Let’s call this “new technology” what it is; it’s a form of HIFU

According to information in the Boston Herald earlier today, researchers at Brigham & Women’s Hospital in Boston (one of the main teaching hospitals associated with Harvard University) are testing a new form of technology to treat localized prostate cancer.

To be precise, according to the article in the Herald,

Researchers at Brigham and Women’s Hospital are testing a tumor-destroying technology they say could spare prostate cancer patients the sometimes devastating and life-altering consequences of standard treatments.

“We have patients who need to be treated, and the current treatment modalities have side effects,” said Dr.

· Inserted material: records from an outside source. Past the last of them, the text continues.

theorem test_hyp_BusyUnitRefusesTheHost :
    busy.run = .busy ∧ (withMove (.read 8 1) busy).hostMoves = [.read 8 1] ∧ ((8 : BitVec 12) ≠ 0x008 ∨ 1 ≠ 4) ∧
    ((0x400 : BitVec 12) ≠ 0x008 ∨ 4 ≠ 4) := by decide

/-- The ends of both unmapped ranges. -/
theorem test_hyp_SenselessAccessesAreRefused :
    unmappedOffset 0x00C ∧ unmappedOffset 0x3FC ∧ unmappedOffset 0x600 ∧ unmappedOffset 0x7FC ∧ ¬unmappedOffset 0x008 ∧
    ¬unmappedOffset 0x400 ∧ ¬unmappedOffset 0x5FC ∧ ¬unmappedOffset 0x800 := by
  unfold unmappedOffset; decide

theorem test_hyp_StatusReadShowsTheFields :
    (withMove (.read 8 4) busy).hostMoves = [.read 0x008 4] ∧ doneIe.run ≠ .busy := by decide

theorem test_hyp_CtrlAndEntryAccess :
    doneIe.run ≠ .busy ∧ (withMove (.read 0 4) doneIe).hostMoves = [.read 0x000 4] ∧
    (withMove (.write 4 4 0xFFFFFF07) doneIe).hostMoves = [.write 0x004 4 0xFFFFFF07] := by decide

/-- The invariant says nothing of the moves to come. -/
theorem test_hyp_inv_moves (l : List HostMove) : State.Inv { doneIe with hostMoves := l } := ⟨rfl, rfl, rfl⟩

/-- The first and the last word of the DMEM window; a write that is the last move, a read, a write and then a read. -/
theorem test_hyp_HostWritesAndReadsDmem :
    (withMove (.write 0x5FC 4 1) doneIe).hostMoves = [.write 0x5FC 4 1] ∧
    (withMove (.read 0x5FC 4) doneIe).hostMoves = [.read 0x5FC 4] ∧
    ({ doneIe with hostMoves := [.write 0x5FC 4 1, .read 0x5FC 4] } : State).hostMoves = [.write 0x5FC 4 1, .read 0x5FC 4] ∧
    doneIe.run ≠ .busy ∧ 0x400 ≤ (0x400 : BitVec 12).toNat ∧ (0x5FC : BitVec 12).toNat < 0x600 ∧
    (0x5FC : BitVec 12).toNat % 4 = 0 ∧ 0x400 ≤ (0x5FC : BitVec 12).toNat ∧ (0x400 : BitVec 12).toNat % 4 = 0 := by decide

/-- The first and the last word of the IMEM window. -/
theorem test_hyp_HostWritesAndReadsImem :
    doneIe.run ≠ .busy ∧ 0x800 ≤ (0x800 : BitVec 12).toNat ∧ (0x800 : BitVec 12).toNat % 4 = 0 ∧
    0x800 ≤ (0xFFC : BitVec 12).toNat ∧ (0xFFC : BitVec 12).toNat % 4 = 0 ∧
    (withMove (.write 0xFFC 4 1) doneIe).hostMoves = [.write 0xFFC 4 1] ∧
    (withMove (.read 0xFFC 4) doneIe).hostMoves = [.read 0xFFC 4] := by decide

/-- The last word of IMEM. -/
theorem test_hyp_HostWritesAnInstructionWord :
    doneIe.run ≠ .busy ∧ 255 < 256 ∧ BitVec.ofNat 12 (0x804 + 8 * 255) = 0xFFC ∧ BitVec.ofNat 12 (0x800 + 8 * 0) = 0x800 := by
  decide

theorem test_hyp_IrqLineFollowsTheRunState :
    doneIe.run ≠ .busy ∧ (2 : HWord).getLsbD 1 = true ∧
    (after (step (withMove (.write 0 4 0x102) doneIe))).map (·.irq) = some false := by decide

end Sys2Proof.Tests
end

/-! What the parts of a step answer and keep, said once: the outcomes of `exec`, the invariant through every operation, the
host's accesses by the table of spec/20_memory.md R48. -/

namespace Sys2Proof.Machine

/-! ### The outcomes of an instruction -/

/-- What an instruction leaves, whatever check decided it: HALT's end, the state with a fault taken, or its effect with PC
moved on (R154). -/
theorem exec_outcomes {i : Instr} {s t : State} (h : exec i s = .next t) :
    (i = .halt ∧ t = s.finish) ∨ (∃ c, t = s.takeFault c) ∨
    (i ≠ .halt ∧ i.wellFormed = true ∧ s.pc ≠ 255 ∧ t = (effect i s).advance) := by
  rcases exec_cases h with halt | ⟨_, _, ht⟩ | ⟨_, _, _, ht⟩ | ⟨_, _, _, _, ht⟩ | ⟨hi, hw, hp, _, ht⟩
  · exact .inl halt
  · exact .inr (.inl ⟨_, ht⟩)
  · exact .inr (.inl ⟨_, ht⟩)
  · exact .inr (.inl ⟨_, ht⟩)
  · exact .inr (.inr ⟨hi, hw, hp, ht⟩)

theorem exec_next (i : Instr) (s : State) : ∃ t, exec i s = .next t := by
  by_cases hi : i = .halt
  · subst hi
    exact ⟨_, exec_halt s⟩
  · rw [exec_eq_complete hi]
    exact complete_next _ _ _ s

section checks

variable {i : Instr} {s : State} (hi : i ≠ .halt)

include hi

theorem exec_illegalOperand (hw : i.wellFormed = false) : exec i s = .next (s.takeFault .illegalOperand) := by
  rw [exec_eq_complete hi, complete_illegalOperand _ _ hw]

theorem exec_pcOverrun (hw : i.wellFormed = true) (hp : s.pc = 255) : exec i s = .next (s.takeFault .pcOverrun) := by
  rw [exec_eq_complete hi, complete_pcOverrun _ _ hw hp]

theorem exec_notReduced (hw : i.wellFormed = true) (hp : s.pc ≠ 255) (hd : dataOk s i = false) :
    exec i s = .next (s.takeFault .notReduced) := by
  rw [exec_eq_complete hi, complete_notReduced _ _ hw hp hd]

theorem exec_runs (hw : i.wellFormed = true) (hp : s.pc ≠ 255) (hd : dataOk s i = true) :
    exec i s = .next (effect i s).advance := by
  rw [exec_eq_complete hi, complete_runs _ _ hw hp hd]

end checks

theorem unitStep_next (s : State) : ∃ t, unitStep s = .next t := by
  rcases unitStep_cases s with ⟨_, h⟩ | ⟨_, _, _, h⟩ | ⟨i, _, _, h⟩
  · exact ⟨_, h⟩
  · exact ⟨_, h⟩
  · rw [h]
    exact exec_next i s

theorem Cause.code_ne_zero (c : Cause) : c.code ≠ 0 := by
  cases c <;> decide

/-! ### A byte of a memory depends on that memory only -/

theorem State.imemByte_congr {s t : State} (hm : t.imem = s.imem) (hg : t.imemGen = s.imemGen) (a : Nat) :
    t.imemByte a = s.imemByte a := by
  rw [State.imemByte, State.imemByte, hm, hg]

theorem State.dmemByte_congr {s t : State} (hm : t.dmem = s.dmem) (a : Nat) : t.dmemByte a = s.dmemByte a := by
  rw [State.dmemByte, State.dmemByte, hm]

/-! ### One step, by the move that comes first -/

section moves

variable {s : State} {rest : List HostMove} {o : BitVec 12} {w : Nat} {v : HWord}

theorem step_read {t : State} (h : s.hostMoves = .read o w :: rest) (ht : hostRead o w { s with hostMoves := rest } = t) :
    step s = .next t := (turn_cons h).trans (congrArg _ ht)

theorem step_write {t : State} (h : s.hostMoves = .write o w v :: rest)
    (ht : hostWrite o w v { s with hostMoves := rest } = t) : step s = .next t := (turn_cons h).trans (congrArg _ ht)

theorem step_reset (h : s.hostMoves = .reset :: rest) :
    step s = .next (State.resetEvent { s with hostMoves := rest }) := turn_cons h

end moves

/-! ### The table of the host window (R48) -/

section target

variable {o : BitVec 12}

theorem target_unmapped (h : unmappedOffset o) : target o = .unmapped := by
  unfold unmappedOffset at h
  simp only [target]
  split_ifs <;> first | rfl | omega

theorem eq_of_target_status (h : target o = .status) : o = 0x008 := by
  simp only [target] at h
  split_ifs at h with _ _ h8
  exact BitVec.eq_of_toNat_eq h8

/-- A word of the DMEM window lies inside DMEM. -/
theorem target_dmem_lt {a : Nat} (h : target o = .dmem a) (h4 : o.toNat % 4 = 0) : a + 4 ≤ dmemSize := by
  have hs : dmemSize = 512 := rfl
  simp only [target] at h
  split_ifs at h
  injection h
  omega

/-- A word of the IMEM window lies inside IMEM. -/
theorem target_imem_lt {a : Nat} (h : target o = .imem a) (h4 : o.toNat % 4 = 0) : a + 4 ≤ imemSize := by
  have hs : imemSize = 2048 := rfl
  have ho := o.isLt
  simp only [target] at h
  split_ifs at h
  injection h
  omega

end target

theorem aligned_iff {o : BitVec 12} {w : Nat} : aligned o w = true ↔ w = 4 ∧ o.toNat % 4 = 0 := by
  simp [aligned]

/-! ### A read of the host's, by what it names -/

section hostRead

variable {o : BitVec 12} {w : Nat} {s : State}

theorem hostRead_unaligned (h : aligned o w = false) : hostRead o w s = s.refuseRead := by
  simp [hostRead, h]

theorem hostRead_unmapped (h : target o = .unmapped) : hostRead o w s = s.refuseRead := by
  simp [hostRead, h]

theorem hostRead_busy (hs : s.run = .busy) (h : o ≠ 0x008 ∨ w ≠ 4) : hostRead o w s = s.refuseRead := by
  cases ha : aligned o w with
  | false => exact hostRead_unaligned ha
  | true =>
    have ho : o ≠ 0x008 := h.resolve_right (not_not_intro (aligned_iff.mp ha).1)
    cases ht : target o with
    | status => exact absurd (eq_of_target_status ht) ho
    | _ => simp [hostRead, ha, hs, ht]

theorem hostRead_ctrl (ha : aligned o w = true) (hs : s.run ≠ .busy) (h : target o = .ctrl) :
    hostRead o w s = s.reply s.ctrlWord := by
  simp [hostRead, ha, hs, h]

theorem hostRead_entry (ha : aligned o w = true) (hs : s.run ≠ .busy) (h : target o = .entry) :
    hostRead o w s = s.reply s.entryWord := by
  simp [hostRead, ha, hs, h]

theorem hostRead_status (ha : aligned o w = true) (h : target o = .status) : hostRead o w s = s.readStatus := by
  simp [hostRead, ha, h]

end hostRead

/-! ### A write of the host's, by what it names -/

section hostWrite

variable {o : BitVec 12} {w : Nat} {v : HWord} {s : State}

theorem hostWrite_unaligned (h : aligned o w = false) : hostWrite o w v s = s.refuse := by
  simp [hostWrite, h]

theorem hostWrite_unmapped (h : target o = .unmapped) : hostWrite o w v s = s.refuse := by
  simp [hostWrite, h]

theorem hostWrite_status (h : target o = .status) : hostWrite o w v s = s.refuse := by
  simp [hostWrite, h]

variable (ha : aligned o w = true) (hs : s.run ≠ .busy)

include ha hs

theorem hostWrite_ctrl (h : target o = .ctrl) : hostWrite o w v s = s.writeCtrl v := by
  simp [hostWrite, ha, hs, h]

theorem hostWrite_entry (h : target o = .entry) : hostWrite o w v s = { s with entry := v.truncate 8 } := by
  simp [hostWrite, ha, hs, h]

theorem hostWrite_dmem {a : Nat} (h : target o = .dmem a) :
    hostWrite o w v s = s.memWrite a (leBytes 4 v.toNat) := by
  simp [hostWrite, ha, hs, h]

theorem hostWrite_imem {a : Nat} (h : target o = .imem a) :
    hostWrite o w v s = s.imemWrite a (leBytes 4 v.toNat) := by
  simp [hostWrite, ha, hs, h]

end hostWrite

/-! ### The invariant through every operation -/

/-- The invariant is a matter of the two memories, STATE and ERRCODE. -/
theorem State.Inv.congr {s t : State} (h : s.Inv) (hd : t.dmem = s.dmem) (hi : t.imem = s.imem) (hr : t.run = s.run)
    (he : t.errcode = s.errcode) : t.Inv where
  dmem := hd ▸ h.dmem
  imem := hi ▸ h.imem
  errcode := by rw [hr, he]; exact h.errcode

section inv

variable {s : State}

theorem State.Inv.errcode_eq_zero (h : s.Inv) (hr : s.run ≠ .fault) : s.errcode = 0 := by
  have he := h.errcode
  cases hs : s.run with
  | fault => exact absurd hs hr
  | _ => simpa [errcodeOk, hs] using he

theorem State.Inv.hostMoves (h : s.Inv) (rest : List HostMove) : State.Inv { s with hostMoves := rest } :=
  h.congr rfl rfl rfl rfl

theorem State.Inv.takeFault (h : s.Inv) (c : Cause) : (s.takeFault c).Inv where
  dmem := h.dmem
  imem := h.imem
  errcode := by cases c <;> rfl

theorem State.Inv.finish (h : s.Inv) (hr : s.run = .busy) : s.finish.Inv where
  dmem := h.dmem
  imem := h.imem
  errcode := by simp [errcodeOk, h.errcode_eq_zero (by simp [hr])]

theorem State.Inv.memWrite (h : s.Inv) {a : Nat} {b : List Byte} (ha : a + b.length ≤ dmemSize) :
    (s.memWrite a b).Inv where
  dmem := memWrite_wf h.dmem ha
  imem := h.imem
  errcode := h.errcode

theorem State.Inv.imemWrite (h : s.Inv) {a : Nat} {b : List Byte} (ha : a + b.length ≤ imemSize) :
    (s.imemWrite a b).Inv where
  dmem := h.dmem
  imem := imemWrite_wf h.imem ha
  errcode := h.errcode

Adam Kibel, chief of urology at the hospital. “This could provide an avenue to cure patients, and at the same time maintain quality of life.”

The technique uses MRI imaging and ultrasound technology to guide a probe that focuses on cancerous material within the chestnut-size gland, killing the tumor with high heat, Kibel said.

If this sounds like high-intensity focused ultrasound (HIFU) to you, that’s what it sounds like to us too. And in fact, back in 2013, in an article in Oncology Advances, that’s exactly what the Dana-Farber Cancer Center and Brigham & Women’s Hospital said they would be testing! It seems to have taken them nearly 3 years to start to do it, however, and now they don’t want to seem to be quite so straightforward about what they are testing, which bears every indication of being a form of multiparametric MRI-guided, focal HIFU.

So what is going on here? We already know that multiparametric MRI-guided focal HIFU can be used to treat low-risk (and perhaps also some patients with favorable intermediate-risk) prostate cancer. Of course whether those are “patients who need to be treated” is debatable. They may wish to be treated, which is fine, but that’s not quite the same. We know that many such patients can just be monitored — for decades. This study actually appears to be part of a Phase I trial of the InSightec ExAblate HIFU technology which has now been available for years (but not for the treatment of localized prostate cancer). Indeed this particular trial was first started back in 2012 and is supposed to enroll just 40 patients at six of the nation’s major prostate cancer centers, so one wonders what the problem is.

For institutions like Harvard University and Brigham & Women’s Hospital to be implying that what they are doing is something excitingly new and innovative after hundreds of men have already been receiving treatments like this using other forms of HIFU in many places around the world seems rather sad to us. We know that high-quality HIFU (focal and whole-gland) can be used very effectively in some patients. We also know that it comes with risk for side effects, for disease recurrence, and for repeat treatments in some patients too.

According to the article in the Herald, this “trial” of the new technology will be open for another year. That’s fine. Let’s just call it what it is … an initial trial of multiparametric MRI-guided, focal HIFU using the InSightec ExAblate HIFU technology.  We still think people can’t have been trying very hard to enroll patients if it’s taken this long to enroll 40 of them at six centers like Brigham & Women’s and Memorial Sloan-Kettering Cancer Center and similar! Another comparable Phase I trial is being done outside the US and is supposed to be enrolling 80 patients by 2016.